Internal capability creates resilience, adaptability, and trust.
Only 25% of organisations have formal AI teams or Centres of Excellence.
Without those structures, teams struggle to retain knowledge, coordinate delivery, or connect technical work to business outcomes.
Suzie Cardwell, Chief Data, Product and Technology, Enterprise at Nine, took steps to centralise scattered data roles.
That shift created visibility, reduced duplication, and improved the speed of execution.
Her team began operating with a clearer shared direction, and business units responded with stronger support.
Simon Kriss, Chief AI Officer at simonkriss.ai, emphasised the importance of internal knowledge.
Ethical oversight of AI cannot depend on outside expertise. Executives must understand system design, trade-offs, and implications, especially as AI becomes embedded across operations.
Professor Marek Kowalkiewicz, Professor and Chair in Digital Economy at Centre for Future Enterprise at QUT Business School, described modern AI as a new form of intelligence.

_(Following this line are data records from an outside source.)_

/-- The successor of any other remainder. -/
theorem add_one_mod_of_not_dvd {n k : Nat} (h : ¬ k ∣ n + 1) : (n + 1) % k = n % k + 1 := by
  have hn := Nat.div_add_mod n k
  have hsucc := Nat.div_add_mod (n + 1) k
  rw [Nat.succ_div_of_not_dvd h] at hsucc
  omega

/-! ## One pass of the loop (R71) -/

section
variable {w : Nat} {σ : Type} (next : σ → BitVec w × σ) (e : σ) (j : PackJob w)

/-- The job `j`, entered with the engine at `e`, after `n` passes of its loop: the residue is what the cuts left of
the word that holds candidate number `n - 1`. -/
def PackJob.after : Nat → PackJob w
  | 0 => j
  | n + 1 =>
    { j with
      bits := w - (n % (w / j.nbits) + 1) * j.nbits
      rand := shr (wordOf next e (n / (w / j.nbits))) ((n % (w / j.nbits) + 1) * j.nbits)
      idx := (acceptedOf next e j.nbits j.filt (n + 1)).length }

/-- Candidate number `n` at the low end of the residual word. -/
def PackJob.atCandidate (n : Nat) : PackJob w :=
  { j with
    bits := w - n % (w / j.nbits) * j.nbits
    rand := shr (wordOf next e (n / (w / j.nbits))) (n % (w / j.nbits) * j.nbits)
    idx := (acceptedOf next e j.nbits j.filt n).length }

variable {j}

theorem PackJob.idx_after (h0 : j.idx = 0) (n : Nat) :
    (j.after next e n).idx = (acceptedOf next e j.nbits j.filt n).length := by
  cases n with
  | zero => exact h0
  | succ n => rfl

theorem PackJob.len_after (n : Nat) : (j.after next e n).len = j.len := by
  cases n <;> rfl

theorem packLoad_of_lt (h : j.bits < j.nbits) :
    packLoad next e j = ((next e).2, { j with rand := (next e).1, bits := w }) :=
  if_pos h

theorem packLoad_of_le (h : j.nbits ≤ j.bits) : packLoad next e j = (e, j) :=
  if_neg h.not_gt

/-- The first candidate of a word is loaded with it, which replaces any residue. -/
theorem packLoad_of_dvd {n : Nat} {j' : PackJob w} (hk : 0 < w / j.nbits) (hn : w / j.nbits ∣ n)
    (hb : j'.bits < j.nbits)
    (hj' : j' = { j with
      bits := j'.bits, rand := j'.rand, idx := (acceptedOf next e j.nbits j.filt n).length }) :
    packLoad next (stepsOf next (wordsFor w j.nbits n) e) j' =
      (stepsOf next (wordsFor w j.nbits (n + 1)) e, j.atCandidate next e n) := by
  have hwords : wordsFor w j.nbits n = n / (w / j.nbits) := by
    rw [wordsFor, Nat.add_div_of_dvd_right hn, Nat.div_eq_of_lt (Nat.sub_one_lt hk.ne'), Nat.add_zero]
  rw [hj', packLoad_of_lt _ _ hb, wordsFor_succ hk, stepsOf_succ, hwords]
  simp [PackJob.atCandidate, Nat.mod_eq_zero_of_dvd hn, wordOf, shr]

/-- The first test of the loop body brings candidate number `n` to the low end: the first of a word is loaded
with it, any other is there after the cut before it. -/
theorem packLoad_after (h0 : j.idx = 0) (hb : j.bits < j.nbits) (hw : j.nbits ≤ w) (n : Nat) :
    packLoad next (stepsOf next (wordsFor w j.nbits n) e) (j.after next e n) =
      (stepsOf next (wordsFor w j.nbits (n + 1)) e, j.atCandidate next e n) := by
  have hk : 0 < w / j.nbits := Nat.div_pos hw (by omega)
  cases n with
  | zero => exact packLoad_of_dvd next e hk (dvd_zero _) hb (by cases j; cases h0; rfl)
  | succ n =>
    by_cases hn : w / j.nbits ∣ n + 1
    · refine packLoad_of_dvd next e hk hn ?_ rfl
      rw [PackJob.after, mod_add_one_of_dvd hn, ← Nat.mod_eq_sub_div_mul]
      exact Nat.mod_lt w (Nat.zero_lt_of_lt hb)
    · have hmod := add_one_mod_of_not_dvd hn
      have hle : j.nbits ≤ w - (n % (w / j.nbits) + 1) * j.nbits := by
        have hlt : (n + 1) % (w / j.nbits) + 1 ≤ w / j.nbits := Nat.mod_lt _ hk
        have := (Nat.mul_le_mul_right j.nbits hlt).trans (Nat.div_mul_le_self w j.nbits)
        rw [hmod, Nat.add_one_mul] at this
        omega
      rw [packLoad_of_le _ _ hle, wordsFor_succ hk, wordsFor_succ hk, Nat.succ_div_of_not_dvd hn]
      simp [PackJob.after, PackJob.atCandidate, Nat.succ_div_of_not_dvd hn, hmod]

theorem shr_shr (x : BitVec w) (m n : Nat) : shr (shr x m) n = shr x (m + n) :=
  (BitVec.shiftRight_add x m n).symm

/-- The rest of the loop body cuts candidate number `n` and leaves what comes after it (R71, R76). -/
theorem packCut_atCandidate (n : Nat) :
    packCut (j.atCandidate next e n) =
      (if accepts j.filt (candOf next e j.nbits n) then
          [.lane (acceptedOf next e j.nbits j.filt n).length (BitVec.ofNat 64 (candOf next e j.nbits n))] else [],
        j.after next e (n + 1)) := by
  have hcand : (candidate j.nbits (j.atCandidate next e n).rand).toNat = candOf next e j.nbits n := by
    simp [candidate, PackJob.atCandidate, candOf, Spec.shr]
  rw [packCut_eq, zext64_eq_ofNat, show (j.atCandidate next e n).nbits = j.nbits from rfl, hcand]
  simp only [PackJob.after, PackJob.atCandidate, length_acceptedOf_succ, shr_shr, Nat.add_one_mul, Nat.sub_sub]
  rfl

/-- Pass number `n` of the loop draws the word of candidate number `n`, if that is its first, and delivers the
candidate, if it is accepted (R71, R77). -/
theorem packPass_after (h0 : j.idx = 0) (hb : j.bits < j.nbits) (hw : j.nbits ≤ w) {n : Nat}
    (hn : (acceptedOf next e j.nbits j.filt n).length < j.len) :
    packPass next (stepsOf next (wordsFor w j.nbits n) e) (j.after next e n) =
      (stepsOf next (wordsFor w j.nbits (n + 1)) e,
        if accepts j.filt (candOf next e j.nbits n) then
          [.lane (acceptedOf next e j.nbits j.filt n).length (BitVec.ofNat 64 (candOf next e j.nbits n))] else [],
        some (j.after next e (n + 1))) := by
  have hidx : (j.after next e n).idx < (j.after next e n).len := by
    rwa [PackJob.idx_after next e h0, PackJob.len_after]
  rw [packPass_of_lt _ _ hidx, packLoad_after next e h0 hb hw, packCut_atCandidate]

These systems behave in unfamiliar ways, often breaking with human expectations.
He encouraged leaders to develop new thinking habits.
Strategy now depends on fluency with systems that do not follow human logic.
Teams that adjust faster will compete better.
Shifting perspective helps unlock AI value faster
Many Australian organisations continue waiting for the right time to begin.
They delay action in pursuit of complete maturity, complete visibility, or complete certainty.
That delay creates drift.
Teams that scale faster tend to move before the plan is perfect.
They shape maturity around use cases.
They distribute governance to match delivery.
They invest in people and treat internal capability as infrastructure.
Infrastructure will not unlock AI advantage. Thoughtful leadership will.
The most forward-moving teams focus less on readiness and more on momentum.